Letter: A sliver of hope for Medicaid providers

Published: 6/12/2019 12:01:23 AM

With the passage of the Senate budget in Concord, hope remains for the state’s beleaguered Medicaid providers.

Partisans disagreed over budget aspects, yet support for increased Medicaid care funding was unanimous. While those increases were much less than those in Senate Bill 308, a bipartisan health care workforce bill, they might at least keep pace with inflation.

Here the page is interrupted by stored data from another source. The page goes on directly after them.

-- ==== Sys2Proof/Machine/Commands.lean ====
section
/-! DEFINITION. The commands of the command ring (chapter 15): staging checks, which deck of a viaduct acts and writes, the causes of SAFE that a tick finds, boundary checks and effects on spans and on the deck, and one meaning for each opcode. -/
namespace Sys2Proof.Machine

/-! ### Staging checks (R350 to R352, Tables 15-2 to 15-5) -/

/-- The span an address names, where it names one. -/
def aSpan? (a : Nat) : Option Span := Span.ofCode? (aSpan a)

/-- A span of the kind that an opcode from 0x110 up takes. -/
def kindOk (op : Nat) (x : Span) : Bool :=
  if op < 0x120 then decide (x.code ≤ 1) else if op < 0x130 then decide (x = .c) else if op < 0x150 then decide (x = .q)
  else decide (5 ≤ x.code)

/-- The opcodes of the whole deck alone (class D). -/
def deckOps : List Nat := [0, 1, 2, 0x10, 0x11, 0x12, 0x20, 0x40, 0x41, 0x42, 0x60, 0x61, 0x62, 0x63]
/-- The opcodes of spans (0x0100 and up). -/
def spanOps : List Nat :=
  [0x100, 0x110, 0x111, 0x112, 0x120, 0x121, 0x122, 0x123, 0x130, 0x150, 0x151, 0x152, 0x153, 0x154, 0x155, 0x156]

/-- The address class of an opcode (Table 15-2); none for an opcode that is not listed. -/
def opAddrOk (op a : Nat) : Option Bool :=
  if deckOps.contains op then some (classOk .deck a)
  else if op = 0x30 then some (classOk .span a || classOk .deck a)
  else if op = 0x31 ∨ op = 0x32 then some (classOk .span a)
  else if op = 0x50 then some (classOk .leg a || classOk .deck a)
  else if op = 0x51 ∨ op = 0x52 then some (classOk .leg a)
  else if op = 0x100 then some (classOk .span a)
  else if spanOps.contains op then
    some (classOk .span a && (match aSpan? a with | some x => kindOk op x | none => false))
  else none

/-- The payload bytes from Pk on are 0 (R350). -/
def restZero (d : Staged) (k : Nat) : Bool := decide (dP d k (36 - k) = 0)

/-- The pairs of a TL_SET: offset and value (R360). -/
def tlPairs (d : Staged) : List (Nat × Word) :=
  (List.range (min 4 (dP d 0 1))).map (fun k => (dP d (4 + 8 * k) 4, dW d (8 + 8 * k)))

/-- The span whose address a tick-latched register asks for in TL_SET; none for a register of the deck (R360). -/
def State.tlSpan (s : State) (off : Nat) : Option Nat :=
  match regPlace off with
  | some (.gdr, g, _) => some (s.engSpan g)
  | _ => (Span.all.find? (fun x => decide (spanBase x ≤ off) && decide (off < spanBase x + (if x.code < 5 then 0x1000 else 0x800)))).map Span.code

/-- One pair of a TL_SET is one that the command may write. -/
def State.tlPairOk (s : State) (a : Nat) (off : Nat) : Bool :=
  (match regRow off with | some r => decide (r.acc = .tl) | none => false) &&
  (match regPlace off with | some (.gdr, _, r) => decide (r = 0x0C) | _ => true) &&
  (match s.tlSpan off with | some c => classOk .span a && decide (aSpan a = c) | none => classOk .deck a)

/-- The staging checks of TL_SET. -/
def State.tlSetOk (s : State) (d : Staged) : Bool :=
  let n := dP d 0 1
  let ps := tlPairs d
  decide (1 ≤ n ∧ n ≤ 4) && decide (dP d 1 3 = 0) && restZero d (4 + 8 * n) && decide ((ps.map (fun p => p.1)).Nodup) &&
    ps.all (fun p => s.tlPairOk (dAddr d) p.1)

/-- The coefficient set of an ENG_COEF (R361). -/
def coefWrites (d : Staged) : List (Nat × Word) :=
  let g := dP d 0 1
  (coefOffsets g).zip [dW d 4, dW d 8, dW d 12, dW d 16, dW d 20, dW d 24, dW d 28]
/-- The limit set of an ENG_LIMIT. -/
def limitWrites (d : Staged) : List (Nat × Word) := (limitOffsets (dP d 0 1)).zip [dW d 4, dW d 8]

/-- The engine of a descriptor is enabled and belongs to the span named (R361). -/
def State.engOf (s : State) (d : Staged) : Bool :=
  let g := dP d 0 1
  decide (g < 64) && decide (dP d 1 3 = 0) && s.engEnabled g && decide (s.engSpan g = aSpan (dAddr d))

For nursing homes, for example, the average Medicaid rate went up only .17% on Jan. 1, and is projected to go up .76% on July 1. Yet in New England, the Consumer Price Index rose 1.3% just between February and April. As New Hampshire also has the nation’s lowest unemployment, coupled with the region’s worst Medicaid funding, providers face a workforce catastrophe. That’s true for everyone, including those providing in-home care.

The spring 2019 Granite State Poll found 63% of residents would increase Medicaid care funding at the expense of the state’s Rainy Day Fund. As it turns out, that fund receives $125.7 million under the Senate’s budget, making it flusher than ever. In the coming budget reconciliation process, all parties – House, Senate and Gov. Sununu – must preserve the Senate’s Medicaid funding increases.

New Hampshire cannot be an island of funding neglect. Compassion should be bipartisan, as it is elsewhere. A host of Republican-led states dramatically increased care funding this year by over 10%, including Nebraska, Oklahoma and South Dakota. We have the nation’s second-oldest population, and failure to invest in care now will lead to disaster.



(The writer is president and CEO of the New Hampshire Health Care Association.)